La bataille des minerais critiques se joue désormais à l’échelle diplomatique.

À Washington, lors de la première réunion ministérielle consacrée aux chaînes d’approvisionnement stratégiques, la République démocratique du Congo a cherché à affirmer son rôle pivot sur le marché mondial des métaux indispensables à la transition énergétique.

Représentant Kinshasa, le ministre des Mines, Louis Watum Kabamba, a pris la parole devant plus d’une cinquantaine de délégations internationales, à l’invitation du Gouvernement des États-Unis.

Au nom du président Félix-Antoine Tshisekedi Tshilombo et de la Première ministre Judith Suminwa Tuluka, il a salué une initiative destinée à « renforcer la coopération internationale autour des chaînes d’approvisionnement responsables en minéraux critiques ».

Un acteur clé de la transition énergétique

Le ministre a rappelé le poids déterminant du pays dans l’économie mondiale des batteries et des technologies bas carbone.

La RDC assure aujourd’hui près de 70 % de la production mondiale de cobalt et environ 10 % du cuivre, deux minerais essentiels à la fabrication de véhicules électriques, d’équipements électroniques et de réseaux énergétiques.

Les exportations minières congolaises ont dépassé 25 milliards de dollars en 2024, a-t-il souligné, témoignant du rôle structurant du secteur dans les finances publiques.

Surtout, Kinshasa met en avant son potentiel inexploité. Selon les estimations officielles, plus de 90 % des réserves géologiques resteraient encore à explorer, pour une valeur évaluée à 25 000 milliards de dollars.

Sortir du modèle extractif

Au-delà des chiffres, le message se veut stratégique : ne plus se contenter d’exporter des matières brutes.

« La République démocratique du Congo est ouverte aux affaires », a déclaré Louis Watum Kabamba, appelant à des partenariats fondés sur la transformation locale et le transfert de technologies.

Le gouvernement défend une chaîne de valeur intégrée — extraction, transformation, industrialisation — susceptible de créer davantage d’emplois et de capter une part plus importante de la richesse générée.
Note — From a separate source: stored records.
/-- A partition is idle: no block resident, no launch queued, no copy command (R397). -/
def State.partIdle (s : State) (p : Nat) (q : Part) : Bool :=
  !s.blocks.any (fun b => inPart p q (b.2.core / 48)) && !s.launches.any (fun l => l.2.part == p && l.2.waits) &&
    !s.copies.any (fun c => c.part == p)

/-- A maintenance window opens for partitions that are idle (R392, R395). -/
def State.openMaint (s : State) : Out :=
  let m := s.argWord 0
  let named := (List.range 12).filter (bit m)
  let part (p : Nat) : Option Part := (tget s.parts p).bind (fun q => if q.valid then some q else none)
  if 4096 ≤ m then s.turnedAway 0x02
  else if s.element.window then s.turnedAway 0x07
  else if named.any (fun p => (part p).isNone) then s.turnedAway 0x06
  else if named.any (fun p => match part p with | some q => !s.partIdle p q | none => false) then s.turnedAway 0x05
  else
    let s1 := named.foldl (fun s p => s.modPart p (fun q => { q with maint := true })) s
    { s1 with element := { s1.element with window := true } }.served []

/-- MAINTOPEN (R392, R395). -/
def execMaintopen (s : State) : Out := s.serveRequest 0x30 State.openMaint

/-- The re-plan lowers the nominal arithmetic clock by `num` steps of 25 MHz, slowed regions run freely again, and the window closes
(R394, R395). -/
def State.closeMaint (s : State) : Out :=
  if !s.element.window then s.turnedAway 0x07
  else
    let e := s.element
    let khz := e.arithKhz - 25000 * s.ev.num
    let s1 := { s with
      parts := s.parts.map (fun (p : Nat × Part) => (p.1, { p.2 with maint := false }))
      element := { e with window := false, arithKhz := khz, arithMhz := min e.arithMhz (khz / 1000), slow := [] } }
    s1.served (bytesOf 4 khz ++ bytesOf 4 e.l2Khz)

/-- MAINTCLOSE (R392, R395). -/
def execMaintclose (s : State) : Out := s.serveRequest 0x31 State.closeMaint

/-- A REQ value that names no command (R391, R392). -/
def badRequest (req : Nat) : Bool :=
  !([0x01, 0x02, 0x10, 0x11, 0x12, 0x13, 0x20, 0x30, 0x31].contains req)

/-- REQ_UNKNOWN_COMMAND: the REQ value is that of the request in service, or `num` (R391). -/
def execReqUnknownCommand (s : State) : Out :=
  let req := s.element.req.getD s.ev.num
  if badRequest req then s.serveRequest req (fun s => s.turnedAway 0x01) else .fault .noSuchEvent

/-! Power (R396–R398). -/

/-- The deepest sleep state a tolerance in µs admits (R397). -/
def deepest (lattol : Nat) : Nat :=
  if 2000 ≤ lattol then 3 else if 50 ≤ lattol then 2 else if 2 ≤ lattol then 1 else 0

/-- PARTITION_SLEEP (R397). -/
def execPartitionSleep (s : State) : Out :=
  let p := s.ev.part
  match tget s.parts p with
  | some q =>
    let n := deepest q.lattol.toNat
    if !q.valid || q.sleep != 0 || n == 0 || !s.partIdle p q then .fault .noSuchEvent
    else .next (s.modPart p (fun q => { q with sleep := n, waking := false }))
  | none => .fault .noSuchEvent

/-- PARTITION_WAKE_EVENT (R398). -/
def execPartitionWakeEvent (s : State) : Out :=
  if s.sleeps s.ev.part then .next (s.wakePart s.ev.part) else .fault .noSuchEvent

/-- WAKE_COMPLETE: the held requests are served in order of arrival (R398). -/
def execWakeComplete (s : State) : Out :=
  let p := s.ev.part
  match tget s.parts p with
  | some q =>
    if q.sleep != 0 && q.waking then
      let s1 := { s.modPart p (fun q => { q with sleep := 0, waking := false }) with
        asleep := s.asleep.filter (fun x => x.1 != p) }
      .next (((s.asleep.filter (fun x => x.1 == p)).map (·.2)).foldl State.serveHeld s1)
    else .fault .noSuchEvent
  | none => .fault .noSuchEvent

/-- POWER_GOVERNOR: the arithmetic clock goes down or up by 25 MHz, between 425 MHz and the nominal one (R396). -/
def execPowerGovernor (s : State) : Out :=
  let e := s.element
  let mhz := if s.ev.flag then max 425 (e.arithMhz - 25) else min (e.arithKhz / 1000) (e.arithMhz + 25)
  .next { s with element := { e with arithMhz := mhz } }

/-- MARGIN_LOW: a region stretches its clock until the next maintenance window (R394). -/
def execMarginLow (s : State) : Out :=
  let e := s.element
  .next { s with element := { e with slow := if e.slow.contains s.ev.num then e.slow else e.slow ++ [s.ev.num] } }

/-! Faults of the hardware (R399). -/

/-- An error that cannot be corrected stops its partition: its launches that run end ABORTED, its control cores stop, and a
machine-check record goes to the hypervisor and the host (R399). -/
def State.machineCheck (s : State) (p : Nat) (q : Part) : State :=
  let running := (s.launches.filter (fun l => l.2.part == p && l.2.runs)).map (·.1)
  let s1 := running.foldl (fun s l => s.abortLaunch l) s
  { s1.modPart p (fun q => { q with failed := true }) with
    cores := s1.cores.map (fun (k : Nat × Core) => if controlIn p q k.1 then (k.1, { k.2 with stopped := true }) else k)
    element := { s1.element with checks := p :: s1.element.checks, reports := (16 + p) :: s1.element.reports } }

/-- MACHINE_CHECK (R399). -/
def execMachineCheck (s : State) : Out :=
  match tget s.parts s.ev.part with
  | some q => if q.valid then .next (s.machineCheck s.ev.part q) else .fault .noSuchEvent
  | none => .fault .noSuchEvent

/-- PATROL_SCRUB: an error corrected (`flag`) is only counted; another one stops the partition (R399). -/
def execPatrolScrub (s : State) : Out :=
  if s.ev.flag then .next { s with element := { s.element with corrections := s.element.corrections + 1 } }
  else
    match tget s.parts s.ev.part with
    | some q => if q.valid then .next (s.machineCheck s.ev.part q) else .fault .noSuchEvent
    | none => .fault .noSuchEvent

/-! Links (R359, R361, R393). -/

/-- A packet of the package whose flits the next hop had not acknowledged as their port fell is resent by another port of its mask, or
dropped for want of one (R361). -/
def Fabric.resend (f : Fabric) (port : Nat) (p : Pkt) : Pkt :=
  if p.sent && !p.lost && !p.acked && p.port == some port then
    let q := f.route p.bank p
    { p with port := q, lost := q.isNone, again := p.cls == .ordered && q.isSome }
  else p

/-- The same of a packet passed on, which is gone where there is no other port (R361). -/
def Fabric.rehop (f : Fabric) (port : Nat) (h : Hop) : Option Hop :=
  if h.port == some port then
    let q := if h.cls = .ordered then f.orderedPort h.bank h.dest h.addr else (f.openPorts h.bank h.dest).head?
    match q with
    | some q => some { h with port := some q, again := h.cls == .ordered }
    | none => none
  else some h

/-- A port goes down: routing skips it, what had not got through goes another way, the package logs it, and a link-failure notice goes
to the pod (R361, R393). -/
def State.portDown (s : State) (port far : Nat) : State :=
  let f := { s.fabric with ports := s.fabric.ports &&& ~~~(1#16 <<< port), retries := s.fabric.retries.set port 0 }
  let gone := f.transit.filter (fun h => (f.rehop port h).isNone)
  let s1 := { s with
    fabric := { f with transit := f.transit.filterMap (f.rehop port) }, pkts := s.pkts.map (f.resend port) }
  ((gone.foldl (fun s h => s.refuseTo h.source) s1).logNotice 5 port s.pkg s.pkg).sendNotice 1 port far

/-- FLIT_CRC_FAIL: a flit fails and is resent; the retry corrects it, which is counted, or fails too where `flag` says so. The sixteenth
failed retry in a row takes the port down (R361, R399). -/
def execFlitCrcFail (s : State) : Out :=
  let p := s.ev.port
  if 16 ≤ p ∨ !s.fabric.ports.getLsbD p then .fault .noSuchEvent
  else if !s.ev.flag then
    .next { s with
      fabric := { s.fabric with retries := s.fabric.retries.set p 0 }
      element := { s.element with corrections := s.element.corrections + 1 } }
  else
    let n := s.fabric.retries.getD p 0 + 1
    if 16 ≤ n then .next (s.portDown p s.ev.named)
    else .next { s with fabric := { s.fabric with retries := s.fabric.retries.set p n } }

/-- LINK_DOWN: a port loses lock (R361). -/
def execLinkDown (s : State) : Out :=
  if 16 ≤ s.ev.port ∨ !s.fabric.ports.getLsbD s.ev.port then .fault .noSuchEvent else .next (s.portDown s.ev.port s.ev.named)

/-- PORT_UP (R393). -/
def execPortUp (s : State) : Out :=
  let p := s.ev.port
  if 16 ≤ p ∨ s.fabric.ports.getLsbD p then .fault .noSuchEvent
  else .next ({ s with fabric := { s.fabric with ports := s.fabric.ports ||| (1#16 <<< p) } }.logNotice 6 p s.pkg s.pkg)

/-- LINK_FAILURE_NOTICE (R361, R393). -/
def execLinkFailureNotice (s : State) : Out := .next (s.logNotice 1 (s.ev.port % 16) s.ev.sender s.ev.named)

/-- A packet of class ORDERED to a destination is held behind one that a link failure has sent another way (R361). -/
def State.heldBehind (s : State) (d : Nat) : Bool :=
  s.fabric.behind d || s.pkts.any (fun p => p.again && !p.acked && p.rpkg == d)

/-- Packets passed on that nothing holds any longer leave in their order, or are refused for want of a port (R361). -/
def State.passOn (s : State) (h : Hop) : State :=
  if h.port.isSome || s.heldBehind h.dest then s
  else
    match s.fabric.orderedPort h.bank h.dest h.addr with
    | some q =>
      { s with fabric := { s.fabric with
          transit := s.fabric.transit.map (fun (x : Hop) => if x.id = h.id then { x with port := some q } else x)
          hops := (h.dest, q) :: s.fabric.hops } }
    | none => { s with fabric := { s.fabric with transit := s.fabric.transit.filter (fun (x : Hop) => x.id != h.id) } }.refuseTo h.source

/-- The next hop has acknowledged the flits of a packet, which has left the package (R360, R361). -/
def State.hopAcked (s : State) (id : Nat) : Option State :=
  let on (s : State) : State := (s.fabric.transit.foldl State.passOn s).sendAll
  if s.pkts.any (fun p => p.id == id && p.sent && !p.lost && !p.acked) then
    some (on { s with pkts := s.pkts.map (fun (p : Pkt) => if p.id = id then { p with acked := true } else p) })
  else if s.fabric.transit.any (fun h => h.id == id && h.port.isSome) then
    some (on { s with fabric := { s.fabric with transit := s.fabric.transit.filter (fun (h : Hop) => h.id != id) } })
  else none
Parmi les projets mis en avant figure le programme MIFOR, dédié au développement des ressources en minerai de fer de la Grande Orientale, adossé à des infrastructures énergétiques et logistiques, ainsi que des campagnes nationales d’exploration pour élargir l’offre mondiale en minerais critiques.

Diplomatie économique et stabilité régionale

Les autorités congolaises présentent également ces investissements comme un levier de stabilisation, notamment dans l’Est du pays, où l’activité économique est perçue comme un facteur de paix. L’idée : transformer des zones marquées par les conflits en pôles industriels et commerciaux.

À Washington, la RDC cherche ainsi à conjuguer souveraineté économique et attractivité internationale. Reste à convertir ces ambitions en projets concrets, financements sécurisés et retombées locales durables, condition indispensable pour que la richesse du sous-sol se traduise enfin par un développement tangible pour la population.